# Looking for "echoey" orchestral recordings



## humanbean (Mar 5, 2011)

I recently started listening to the Hanover Band's (conducted by Roy Goodman) performance of Schubert's 4th, and I must say it is very impressive. One thing that makes it great, in my opinion, is the way they recorded it. It sounds to me like it was recorded in a grand hall, with the mics capturing every moment of reverberation. Every second of sforzando gives me the goosebumps. This method of recording really brings out a lot of the horns, as you'll see in the following example:






My question is, can anyone suggest any other recordings of orchestral works that capture this as well?


----------



## TxllxT (Mar 2, 2011)

Welcome on TC! It is a bit peculiar that you like recordings with great reverberation, because mostly such recordings (except for organ-recordings) are regarded as no-gooddies. But you're fully entitled to your own musical taste. I remember, that some Italian orchestras (Claudio Scimone is a name to remember) like to play & be recorded in grand halls, so I would say: look in the direction of Vivaldi & other Italian composers performed on modern instruments by Italians.


----------



## Sid James (Feb 7, 2009)

I don't mind the type of acoustic you describe either, as long as the recording is clear & I can hear everything. In the 1950's, Sir Eugene Goossens conducted the Sydney Symphony Orchestra in a series of recordings made in the Great Hall of Sydney University. I heard a number of these recordings on a radio program a few years ago, & one thing I remember about this is a slight (or maybe more than slight, hard to remember) "echo" effect. I particularly remember them performing Goossens' own music, as well as some Spanish modern composers, including Turina. I'm not sure if these recordings are commercially available, or whether they're only on vinyl, or if they were/are on CD but out of print. Anyhow, here is some information below (on the Sydney University website).

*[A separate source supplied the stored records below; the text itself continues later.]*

/-- A lock request was answered RETRY (R79): it waits RTINT, or after RTMAX repetitions it ends with BRIDGE and waits no more. -/
def State.lockRetry (s : State) (wait : Nat) : State :=
  if s.rf Reg.XPL_BRCTL 15 8 ≤ s.xpl.lockTries then
    let i := s.xpl.lockWait.head?
    let s := s.setXpl { s.xpl with lockWait := s.xpl.lockWait.drop 1, lockAsked := false, lockDue := none, lockTries := 0 }
    match i with
    | some i => s.busError i true 0 Reg.XPL_LOCK cBRIDGE
    | none => s
  else s.setXpl { s.xpl with lockAsked := false, lockDue := some (s.now + wait) }

/-- RETRY arrives (R79): the request waits RTINT, or fails with BRIDGE after RTMAX repetitions; a lock request as well. At the Kykel die
the bus is released before the sequence is repeated (R87). -/
def retryMsg (eff : Initiator → Nat → Word → State → State) (d : LinkDir) (m : BMsg) (s : State) : State :=
  if !s.linkUp then s
  else match s.accept d m with
    | none => s.discardMsg d m
    | some t =>
      match d with
      | .toKykel => (t.kykBusFree eff).reapPosted
      | .toYatric =>
        let t := t.bumpSat Reg.XPL_RETRY 1 4
        let wait := 250 * max 1 (t.rf Reg.XPL_BRCTL 7 0)
        if m.lock && t.xpl.lockAsked && m.waddr == 0 then (t.lockRetry wait).reapPosted.pump
        else match takeReq (refusable m) t.xpl.reqs with
        | none => t.reapPosted.pump
        | some (r, l) =>
          if t.rf Reg.XPL_BRCTL 15 8 ≤ r.tries then ((t.setXpl { t.xpl with reqs := l }).failReq r cBRIDGE).reapPosted.pump
          else (t.setXpl { t.xpl with
            reqs := mapFirst (refusable m) (fun q => { q with phase := .retryWait (t.now + wait) }) t.xpl.reqs }).reapPosted

/-- An error message ends the access: the Kykel refusal's cause, BRIDGE and XPL_PWLOST for a posted write (R79,
R82). -/
def errorMsg (d : LinkDir) (m : BMsg) (s : State) : State :=
  if !s.linkUp then s
  else match s.accept d m with
    | none => s.discardMsg d m
    | some t =>
      match d with
      | .toKykel => t.reapPosted
      | .toYatric =>
        match takeReq (refusable m) t.xpl.reqs with
        | none => t.reapPosted.pump
        | some (r, l) => ((t.setXpl { t.xpl with reqs := l }).failReq r (ecodeCause m.ecode)).reapPosted.pump

/-- A lock request asks for the far register bus (R84): granted, or RETRY while a sequence holds that bus (R79); one of the Kykel die meets
a collision as its other requests do (R86). -/
def lockRequestMsg (d : LinkDir) (m : BMsg) (busHeld : Bool) (s : State) : State :=
  if !s.linkUp then s
  else match s.accept d m with
    | none => s.discardMsg d m
    | some t =>
      match d with
      | .toKykel =>
        if busHeld then t.sendMsg .toYatric 6 m.init true 0 0 0
        else (t.setXpl { t.xpl with kykLock := some t.mono }).sendMsg .toYatric 9 m.init true 0 0 0
      | .toYatric =>
        if t.collides busHeld then t.collide { m with lock := true, waddr := 0 }
        else (t.setXpl { t.xpl with yatLock := some t.now, resv := none }).sendMsg .toKykel 9 m.init true 0 0 0
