-- ==== Sys2Proof/Machine/Boot.lean ====
section
/-! DEFINITION. The boot up to the commit of the cold-route image (17_startup_reset.md R468-R474, R506): restoring the save record, the
verification pass over an image, applying its records, and the commit. The loader's writes of these steps have reached their page when
the step is done. -/
namespace Sys2Proof.Machine

/-- Set the boot record. -/
def State.setBoot (s : State) (b : Boot) : State := { s with boot := b }

/-- The loader writes one register of either die; false where the write is a bus error, as at a Kykel page while the link is not UP (R90). -/
def State.loaderWrite (s : State) (a : Nat) (v : Word) : State × Bool :=
  if sizeBad a 1 true then (s.sizeError .laurel true a, false)
  else if isKykel a && (runOf a).isSome && !s.linkUp then (s.busError .laurel true 0 a cBRIDGE, false)
  else
    let (t, c) := s.writeAt regEffect .laurel a v
    if c = 0 then (t, true) else (t.busError .laurel true 0 a c, false)

/-- The same write where its outcome plays no part. -/
def State.loaderPut (s : State) (a : Nat) (v : Word) : State := (s.loaderWrite a v).1

/-- The unlock key goes to the page of address a, then v to a (R61). -/
def State.loaderGuarded (s : State) (a : Nat) (v : Word) : State × Bool :=
  (s.loaderPut (Reg.PG_UNLK (pageBase a)) (BitVec.ofNat 32 unlockKey)).loaderWrite a v

/-! The save record (R432, R469 step 1). -/

/-- Slot i holds a record that is valid for restore. -/
def State.saveGood (s : State) (i : Nat) : Bool :=
  let h := memRdN s.mram (saveSlot i) 64
  let len := beAt h 24 4
  s.saveState i == 3 && crc32 (h.take 4 ++ (h.drop 8).take 52) == beAt h 60 4 && decide (len ≤ 0x1A000 - 64)
    && crc32 (memRdN s.mram (saveSlot i + 64) len) == beAt h 28 4

/-- The chosen record: of two good ones that of the higher SEQ. -/
def State.saveChosen (s : State) : Option Nat :=
  if s.saveGood 0 && s.saveGood 1 then some s.saveTop
  else if s.saveGood 0 then some 0
  else if s.saveGood 1 then some 1
  else none

/-- The items of a record's body with their types, at most n of them. -/
def saveItems : Nat → List Byte → List (Nat × List Byte)
  | 0, _ => []
  | n + 1, b =>
    if b.length < 8 then []
    else
      let len := beAt b 2 4
      (beAt b 0 2, (b.drop 8).take len) :: saveItems n (b.drop (8 + len))

/-- The item of type ty of slot i. -/
def State.savedItem (s : State) (i ty : Nat) : Option (List Byte) :=
  let len := beAt (memRdN s.mram (saveSlot i) 64) 24 4
  ((saveItems 6 (memRdN s.mram (saveSlot i + 64) len)).find? (fun p => p.1 == ty)).map (·.2)

/-- Full time by TSY_ADJCTL with OP = set, and TSY_RATE, from the time item (R469 step 2, log entry 31). -/
def State.timeRestore (s : State) (b : List Byte) : State :=
  let x := corrTime (beAt b 26 6 * 1000000000 + beAt b 32 4) (beAt b 36 6) s.rtc
  let s := s.loaderPut Reg.TSY_ADJ_NS (BitVec.ofNat 32 (x % 1000000000))
  let s := s.loaderPut Reg.TSY_ADJ_SL (BitVec.ofNat 32 (x / 1000000000))
  let s := s.loaderPut Reg.TSY_ADJ_SH (BitVec.ofNat 32 (x / 1000000000 / 2 ^ 32))
  let s := s.loaderPut Reg.TSY_ADJCTL 3
  s.loaderPut Reg.TSY_RATE (BitVec.ofNat 32 (beAt b 18 4))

http://sydney.edu.au/senate/Goossens_GreatHall.shtml

As for other music which has an "echo" effect, you can't go past Monteverdi's _Vespers of 1610 (Vespro Della Beata Virgine)_. In a number of the "concertos" for solo voices and small ensemble in the first part of that work, there is a "dialogue" between some of the singers close to the microphones and at the other end of the hall (one of these concertos is called "The Two Seraphims" - so you must get the drift even from that title). In the concluding mighty _Magnificat,_ Monteverdi employs this "echo" effect again with brilliant impact, especially with his use of the trumpets. I think, given the tenor of your request member humanbean, you may definitely end up liking this masterpiece - in fact, that "echo" effect is one of my favourite aspects of it...


----------